DIRECTIONS FOR THIS TASK:
Exact repetition of every record is required.

(Beginning of DATA)

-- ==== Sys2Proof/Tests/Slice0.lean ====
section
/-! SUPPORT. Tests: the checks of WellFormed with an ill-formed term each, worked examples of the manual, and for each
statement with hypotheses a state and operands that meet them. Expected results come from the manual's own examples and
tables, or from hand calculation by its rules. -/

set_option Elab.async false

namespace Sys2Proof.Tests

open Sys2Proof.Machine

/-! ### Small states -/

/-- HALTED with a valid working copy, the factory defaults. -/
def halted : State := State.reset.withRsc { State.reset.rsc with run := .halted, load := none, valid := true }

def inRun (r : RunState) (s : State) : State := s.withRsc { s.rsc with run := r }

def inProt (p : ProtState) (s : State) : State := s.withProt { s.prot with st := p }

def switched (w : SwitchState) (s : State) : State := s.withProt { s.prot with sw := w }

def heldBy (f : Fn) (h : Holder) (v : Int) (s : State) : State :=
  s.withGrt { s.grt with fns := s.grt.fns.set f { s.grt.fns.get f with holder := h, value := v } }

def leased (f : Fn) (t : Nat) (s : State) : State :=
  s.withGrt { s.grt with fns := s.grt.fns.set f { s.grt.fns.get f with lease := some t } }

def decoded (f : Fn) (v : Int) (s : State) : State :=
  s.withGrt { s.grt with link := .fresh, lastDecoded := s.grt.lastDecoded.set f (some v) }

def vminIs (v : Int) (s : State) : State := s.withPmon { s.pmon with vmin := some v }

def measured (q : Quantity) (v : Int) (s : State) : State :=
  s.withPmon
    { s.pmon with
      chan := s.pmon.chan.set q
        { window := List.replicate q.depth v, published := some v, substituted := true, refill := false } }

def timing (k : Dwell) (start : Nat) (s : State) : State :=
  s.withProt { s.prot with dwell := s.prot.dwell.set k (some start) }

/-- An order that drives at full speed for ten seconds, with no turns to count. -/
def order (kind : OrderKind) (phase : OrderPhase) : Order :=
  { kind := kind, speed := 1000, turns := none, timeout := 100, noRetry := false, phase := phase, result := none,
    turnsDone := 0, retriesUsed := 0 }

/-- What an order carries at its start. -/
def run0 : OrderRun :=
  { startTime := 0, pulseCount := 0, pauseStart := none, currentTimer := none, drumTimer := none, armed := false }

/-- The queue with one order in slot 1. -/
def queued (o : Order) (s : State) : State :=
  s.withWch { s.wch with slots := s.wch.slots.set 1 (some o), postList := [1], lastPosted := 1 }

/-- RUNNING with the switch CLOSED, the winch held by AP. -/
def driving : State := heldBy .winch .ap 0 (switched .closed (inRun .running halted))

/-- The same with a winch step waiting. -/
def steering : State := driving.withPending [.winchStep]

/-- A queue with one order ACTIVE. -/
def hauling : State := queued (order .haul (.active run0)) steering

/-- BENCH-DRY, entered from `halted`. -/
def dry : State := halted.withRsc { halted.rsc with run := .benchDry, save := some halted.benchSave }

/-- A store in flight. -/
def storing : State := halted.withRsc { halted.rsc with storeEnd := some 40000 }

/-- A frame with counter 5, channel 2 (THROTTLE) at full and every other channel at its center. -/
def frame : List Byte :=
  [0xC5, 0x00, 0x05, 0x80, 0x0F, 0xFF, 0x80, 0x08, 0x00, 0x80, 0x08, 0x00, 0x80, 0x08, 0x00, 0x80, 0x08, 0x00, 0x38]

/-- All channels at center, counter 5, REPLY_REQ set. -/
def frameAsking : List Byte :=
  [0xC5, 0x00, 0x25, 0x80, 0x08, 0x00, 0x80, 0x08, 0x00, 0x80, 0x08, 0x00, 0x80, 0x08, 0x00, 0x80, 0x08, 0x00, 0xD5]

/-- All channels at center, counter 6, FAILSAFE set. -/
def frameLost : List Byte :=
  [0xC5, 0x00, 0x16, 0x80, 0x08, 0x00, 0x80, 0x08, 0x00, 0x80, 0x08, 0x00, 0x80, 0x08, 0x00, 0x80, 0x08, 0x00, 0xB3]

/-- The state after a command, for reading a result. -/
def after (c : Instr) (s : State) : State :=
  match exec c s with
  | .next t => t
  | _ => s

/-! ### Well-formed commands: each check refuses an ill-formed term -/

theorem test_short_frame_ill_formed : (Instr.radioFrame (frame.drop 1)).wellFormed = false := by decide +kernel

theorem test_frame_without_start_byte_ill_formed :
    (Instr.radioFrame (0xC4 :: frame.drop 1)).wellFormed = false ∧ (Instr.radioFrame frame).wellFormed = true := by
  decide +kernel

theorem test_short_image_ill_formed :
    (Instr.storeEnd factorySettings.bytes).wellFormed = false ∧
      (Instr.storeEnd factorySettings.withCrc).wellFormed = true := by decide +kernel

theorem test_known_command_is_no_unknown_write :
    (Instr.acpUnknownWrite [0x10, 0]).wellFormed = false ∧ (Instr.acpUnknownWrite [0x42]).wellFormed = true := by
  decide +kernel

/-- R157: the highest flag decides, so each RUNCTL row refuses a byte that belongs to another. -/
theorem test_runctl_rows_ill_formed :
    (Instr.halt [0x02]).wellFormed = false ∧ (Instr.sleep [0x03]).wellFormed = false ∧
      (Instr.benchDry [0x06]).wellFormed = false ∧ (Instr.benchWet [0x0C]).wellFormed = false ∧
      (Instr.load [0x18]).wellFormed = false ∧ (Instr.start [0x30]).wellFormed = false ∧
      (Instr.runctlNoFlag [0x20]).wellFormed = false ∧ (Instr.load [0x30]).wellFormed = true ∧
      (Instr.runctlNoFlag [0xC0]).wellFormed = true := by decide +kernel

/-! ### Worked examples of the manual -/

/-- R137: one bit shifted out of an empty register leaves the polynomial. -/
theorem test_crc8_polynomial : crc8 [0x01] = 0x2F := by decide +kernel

(End of DATA)

RESULT OF THE TASK:
-- ==== Sys2Proof/Tests/Slice0.lean ====
section
/-! SUPPORT. Tests: the checks of WellFormed with an ill-formed term each, worked examples of the manual, and for each
statement with hypotheses a state and operands that meet them. Expected results come from the manual's own examples and
tables, or from hand calculation by its rules. -/

set_option Elab.async false

namespace Sys2Proof.Tests

open Sys2Proof.Machine

/-! ### Small states -/

/-- HALTED with a valid working copy, the factory defaults. -/
def halted : State := State.reset.withRsc { State.reset.rsc with run := .halted, load := none, valid := true }

def inRun (r : RunState) (s : State) : State := s.withRsc { s.rsc with run := r }

def inProt (p : ProtState) (s : State) : State := s.withProt { s.prot with st := p }

def switched (w : SwitchState) (s : State) : State := s.withProt { s.prot with sw := w }

def heldBy (f : Fn) (h : Holder) (v : Int) (s : State) : State :=
  s.withGrt { s.grt with fns := s.grt.fns.set f { s.grt.fns.get f with holder := h, value := v } }

def leased (f : Fn) (t : Nat) (s : State) : State :=
  s.withGrt { s.grt with fns := s.grt.fns.set f { s.grt.fns.get f with lease := some t } }

def decoded (f : Fn) (v : Int) (s : State) : State :=
  s.withGrt { s.grt with link := .fresh, lastDecoded := s.grt.lastDecoded.set f (some v) }

def vminIs (v : Int) (s : State) : State := s.withPmon { s.pmon with vmin := some v }

def measured (q : Quantity) (v : Int) (s : State) : State :=
  s.withPmon
    { s.pmon with
      chan := s.pmon.chan.set q
        { window := List.replicate q.depth v, published := some v, substituted := true, refill := false } }

def timing (k : Dwell) (start : Nat) (s : State) : State :=
  s.withProt { s.prot with dwell := s.prot.dwell.set k (some start) }

/-- An order that drives at full speed for ten seconds, with no turns to count. -/
def order (kind : OrderKind) (phase : OrderPhase) : Order :=
  { kind := kind, speed := 1000, turns := none, timeout := 100, noRetry := false, phase := phase, result := none,
    turnsDone := 0, retriesUsed := 0 }

/-- What an order carries at its start. -/
def run0 : OrderRun :=
  { startTime := 0, pulseCount := 0, pauseStart := none, currentTimer := none, drumTimer := none, armed := false }

/-- The queue with one order in slot 1. -/
def queued (o : Order) (s : State) : State :=
  s.withWch { s.wch with slots := s.wch.slots.set 1 (some o), postList := [1], lastPosted := 1 }

/-- RUNNING with the switch CLOSED, the winch held by AP. -/
def driving : State := heldBy .winch .ap 0 (switched .closed (inRun .running halted))

/-- The same with a winch step waiting. -/
def steering : State := driving.withPending [.winchStep]

/-- A queue with one order ACTIVE. -/
def hauling : State := queued (order .haul (.active run0)) steering

/-- BENCH-DRY, entered from `halted`. -/
def dry : State := halted.withRsc { halted.rsc with run := .benchDry, save := some halted.benchSave }

/-- A store in flight. -/
def storing : State := halted.withRsc { halted.rsc with storeEnd := some 40000 }

/-- A frame with counter 5, channel 2 (THROTTLE) at full and every other channel at its center. -/
def frame : List Byte :=
  [0xC5, 0x00, 0x05, 0x80, 0x0F, 0xFF, 0x80, 0x08, 0x00, 0x80, 0x08, 0x00, 0x80, 0x08, 0x00, 0x80, 0x08, 0x00, 0x38]

/-- All channels at center, counter 5, REPLY_REQ set. -/
def frameAsking : List Byte :=
  [0xC5, 0x00, 0x25, 0x80, 0x08, 0x00, 0x80, 0x08, 0x00, 0x80, 0x08, 0x00, 0x80, 0x08, 0x00, 0x80, 0x08, 0x00, 0xD5]

/-- All channels at center, counter 6, FAILSAFE set. -/
def frameLost : List Byte :=
  [0xC5, 0x00, 0x16, 0x80, 0x08, 0x00, 0x80, 0x08, 0x00, 0x80, 0x08, 0x00, 0x80, 0x08, 0x00, 0x80, 0x08, 0x00, 0xB3]

/-- The state after a command, for reading a result. -/
def after (c : Instr) (s : State) : State :=
  match exec c s with
  | .next t => t
  | _ => s

/-! ### Well-formed commands: each check refuses an ill-formed term -/

theorem test_short_frame_ill_formed : (Instr.radioFrame (frame.drop 1)).wellFormed = false := by decide +kernel

theorem test_frame_without_start_byte_ill_formed :
    (Instr.radioFrame (0xC4 :: frame.drop 1)).wellFormed = false ∧ (Instr.radioFrame frame).wellFormed = true := by
  decide +kernel

theorem test_short_image_ill_formed :
    (Instr.storeEnd factorySettings.bytes).wellFormed = false ∧
      (Instr.storeEnd factorySettings.withCrc).wellFormed = true := by decide +kernel

theorem test_known_command_is_no_unknown_write :
    (Instr.acpUnknownWrite [0x10, 0]).wellFormed = false ∧ (Instr.acpUnknownWrite [0x42]).wellFormed = true := by
  decide +kernel

/-- R157: the highest flag decides, so each RUNCTL row refuses a byte that belongs to another. -/
theorem test_runctl_rows_ill_formed :
    (Instr.halt [0x02]).wellFormed = false ∧ (Instr.sleep [0x03]).wellFormed = false ∧
      (Instr.benchDry [0x06]).wellFormed = false ∧ (Instr.benchWet [0x0C]).wellFormed = false ∧
      (Instr.load [0x18]).wellFormed = false ∧ (Instr.start [0x30]).wellFormed = false ∧
      (Instr.runctlNoFlag [0x20]).wellFormed = false ∧ (Instr.load [0x30]).wellFormed = true ∧
      (Instr.runctlNoFlag [0xC0]).wellFormed = true := by decide +kernel

/-! ### Worked examples of the manual -/

/-- R137: one bit shifted out of an empty register leaves the polynomial. -/
theorem test_crc8_polynomial : crc8 [0x01] = 0x2F := by decide +kernel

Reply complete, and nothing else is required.